Corporate goals to achieve "zero waste" or "zero accidents" are nothing new. What is new of late is the steady stream of corporate operating sites announcing that they are able to come very close, indeed, to reaching such goals.

It's not just the fruit of the latest management consulting fad, nor is it a numbers game. The zero waste goal is actually achievable, can save real money, year after year, and lightens the load for over-worked front line employees. Another driver is the Wal-Mart effect. 'If Wal-Mart can cut packaging waste X percent, so can we.'

With packaging in particular, it may be possible to generate a waste reduction ripple that goes all the way up the supply chain, so that suppliers at even the resource extraction level are pushed to become less wasteful.

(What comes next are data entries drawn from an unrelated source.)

/-- R455: `nm.sumsq` takes in the bytes `v` of the granule at its cursor: the sum of the groups so far in the low word of the scratch
value, above it the bytes of the first granule of a group of two, and the flags. -/
def nmSumStep (c : NmCmd) (v : Nat) : Nat × Flags7 :=
  let wide := decide (nmFmt c = 0)
  let acc := c.coef % 2 ^ 32
  let now := nmSquares c v
  if wide && decide (c.gran % 2 = 0) && decide (c.gran + 1 ≠ nmGrans c) then (acc + v * 2 ^ 32, 0)
  else
    let ps := if wide && decide (c.gran % 2 = 1) then nmSquares c (c.coef / 2 ^ 32) ++ now else now
    let r := addGroups [ps.map (fun p => p.1)] 64 acc
    (r.1, ps.foldl (fun f p => f ||| p.2) r.2)

/-- The command with flags raised and lines written by its granule. -/
def nmDid (c : NmCmd) (fl : Flags7) (ls : List Nat) : NmCmd :=
  { c with flags := c.flags ||| fl, wrote := ls.foldl (fun a l => setInsert l a) c.wrote }

/-- R451, R455: one granule of a command: the command with the flags it raised, the lines it wrote and its sum, and the state; or the
cause it stops with. -/
def nmGranule (die : Nat) (c : NmCmd) (s : State) : Except (BitVec 8) (NmCmd × State) :=
  let w := nmWho die c
  let off := BitVec.ofNat 64 (64 * c.gran)
  match c.op with
  | 3 =>
    (match nmSource w (c.a + off) 64 s with
      | .error e => .error e
      | .ok (v, s) => let r := nmSumStep c v; .ok ({ nmDid c r.2 [] with coef := r.1 }, s))
  | 6 =>
    (match nmSource w (c.b + off) 64 s with
      | .error e => .error e
      | .ok (v, s) =>
        let rs := nmRecords v
        if rs.any (fun r => decide (c.b1.toNat % 2 ^ 32 ≤ r.1)) then .error 0x81
        else match nmScatCheck w c.a rs s with
          | .error e => .error e
          | .ok s => let r := nmScatApply w c rs (0, [], s); .ok (nmDid c r.1 r.2.1, r.2.2))
  | _ =>
    match nmAccess w inStack (decide (c.op ≤ 2)) true (c.a + off) 64 s with
    | .error e => .error e
    | .ok (_, _, s) =>
      match (if c.op = 0 ∨ c.op = 1 ∨ c.op = 4 then nmSource w (c.b + BitVec.ofNat 64 (nmSrcStep c * c.gran)) (nmSrcStep c) s
             else .ok (0, s)) with
      | .error e => .error e
      | .ok (src, s) =>
        match nmAccess w inStack (decide (c.op ≤ 2)) true (c.a + off) 64 s with
        | .error e => .error e
        | .ok (p, pa, s) =>
          let r := nmResult c (readMem s pa 64) src
          .ok (nmDid c r.2 [pa / 64], nmWrite w p pa 64 r.1 s)

/-- R455: the result word of `nm.sumsq`, in the common memory of the owning die, is written. -/
def nmSumWrite (die : Nat) (c : NmCmd) (sum : Nat) (s : State) : Except (BitVec 8) State :=
  let w := nmWho die c
  match nmAccess w (· == .common (die % 32)) false true c.b 4 s with
  | .error e => .error e
  | .ok (p, pa, s) =>
    if barrierRefuses s pa 4 pa (pa + 4) then .error 0x43 else .ok (tagLines w p pa 4 (storeBank pa 4 sum s))

/-! ## Starting and going on (R450, R451) -/

/-- R461: the bytes that one granule reports. -/
def nmGranBytes (c : NmCmd) : Nat := match c.op with | 3 => 0 | 6 => 32 | _ => 64

/-- R462: the destination granule at the cursor of a command is poisoned. -/
def nmDstPoisoned (die : Nat) (c : NmCmd) (s : State) : Bool :=
  let w := nmWho die c
  let psn := fun (a : Word) (n : Nat) => match translate s w false true 1 a.toNat with
    | .ok (p, pa) => ptePsn p || poisoned s pa n
    | .error _ => false
  match c.op with
  | 3 => false
  | 6 =>
    (match nmSource w (c.b + BitVec.ofNat 64 (64 * c.gran)) 64 s with
      | .ok (v, _) => (nmRecords v).any (fun r => psn (c.a + BitVec.ofNat 64 (4 * r.1)) 4)
      | .error _ => false)
  | _ => psn (c.a + BitVec.ofNat 64 (64 * c.gran)) 64

/-- R462: the command in progress stops with a cause at its cursor. -/
def nmStop (die : Nat) (c : NmCmd) (cause : BitVec 8) (s : State) : State :=
  setNm s die { nm s die with active := some { c with stop := some (cause, if nmDstPoisoned die c s then 2 else 0) } }

/-- R462: the ECLS 5 record of a command. -/
def nmRecord (die : Nat) (i : Issuer) (number : BitVec 32) (gran : Nat) (cause : BitVec 8) (atc : Nat) (s : State) : State :=
  writeRecord (.engine 0) i (mkRecord 5 atc cause i 0 die (number.toNat + gran % 2 ^ 32 * 2 ^ 32)) [] s

/-- R454, R462: a command fails a check of the engine: the counter counts it, and its record has cursor 0 and ATC 0. -/
def nmRefuse (die : Nat) (c : NmCmd) (cause : BitVec 8) (s : State) : State :=
  let n := (nm s die).count + 1
  nmRecord die c.iss n 0 cause 0 (setNm s die { nm s die with count := n })

/-- R451: the command in progress performs the granule at its cursor, or stops there. (DEDUCED: log entry 36.) -/
def nmGoOn (die : Nat) (c : NmCmd) (s : State) : State :=
  match nmGranule die c s with
  | .error e => if e = 0 then s else nmStop die c e s
  | .ok (c1, t) =>
    if c.op = 3 ∧ c.gran + 1 = nmGrans c then
      (match nmSumWrite die c c1.coef t with
        | .error e => if e = 0 then s else nmStop die { c1 with coef := c.coef } e t
        | .ok t => setNm t die { nm t die with active := some { c1 with gran := c.gran + 1, done := 4 } })
    else setNm t die { nm t die with active := some { c1 with gran := c.gran + 1, done := c.done + nmGranBytes c } }

/-- R27, R457: the acquire of a fired command. -/
def nmAcquire (s : State) (c : NmCmd) : NmCmd :=
  match c.gate with
  | some (pa, _) =>
    (match barClock s pa with
      | some b => if c.iss.rdom = 0 then c else { c with iss := { c.iss with clock := mergeBlock s c.iss.agent c.iss.clock b } }
      | none => c)
  | none => c

/-- R454: the checks of a command taken from the head of the queue of the state `was`, and then `go`. While the page of its completion
barrier is being copied it stays where it was. -/
def nmChecked (die : Nat) (c : NmCmd) (was s : State) (go : State → State) : State :=
  match nmCheck c with
  | some x => nmRefuse die c x s
  | none =>
    match nmBarrier (nmWho die c) c.g1 s with
    | .error x => if x = 0 then was else nmRefuse die c x s
    | .ok (_, s) => go s

/-- R450, R456: a command that has passed its checks starts: the counter counts it. -/
def nmBegin (die : Nat) (c : NmCmd) (s : State) : State :=
  let e := nm s die
  let c := nmAcquire s { c with number := e.count + 1, slot := false }
  let s := setNm s die { e with count := e.count + 1, active := some c }
  if c.op = 0 then
    match nmCoef die c s with
    | .error x => nmStop die c x s
    | .ok (k, fl, s) => setNm s die { nm s die with active := some { c with coef := k, flags := fl } }
  else s

/-- R450: the command of a gate table that fired first, the one queued first of those that the same flip fired. -/
def nmFired (l : List NmCmd) : Option NmCmd :=
  (l.filter (fun c => c.firedAt != 0)).foldl (fun b c => match b with
    | none => some c
    | some d => if c.firedAt < d.firedAt then some c else some d) none

/-- The command has ended but for its completion. -/
def nmEnded (c : NmCmd) : Bool := c.stop.isSome || decide (nmGrans c ≤ c.gran)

In the best of outcomes, cardboard shifts to returnable, re-usable crates over the entire supply chain. In the least favorable outcome, the biggest downstream customers simply make their immediate suppliers own the waste disposal problem.

As with the recent report of a US Subaru plant that has hit the 99.8% recycle/reuse rate, there can be rather severe carbon footprint limits imposed by the global economy.

Subaru's giant assembly plant here is on track to produce 180,000 cars this year. Yet the automaker pledges that virtually none of the waste generated from its eye-popping output will wind up in a dump.

Copper-laden slag left over from welding is collected and shipped to Spain for recycling. Styrofoam forms encasing delicate engine parts are returned to Japan for the next round of deliveries. Even small protective plastic caps are collected in bins to be melted down to make something else.

The fact that 5% of the cited reduction comes from waste to energy conversion (a.k.a. incineration) also has its value limitations when carbon emissions become a top ranked metric.

The point is - and we're directing this at USA Today more than Subaru America - if you're going to call a company green, you have to tell us what the criteria are, what's on the scorecard. Solid waste and emission reductions are very different, yet very interdependent goals, which means a balanced scorecard is of the essence.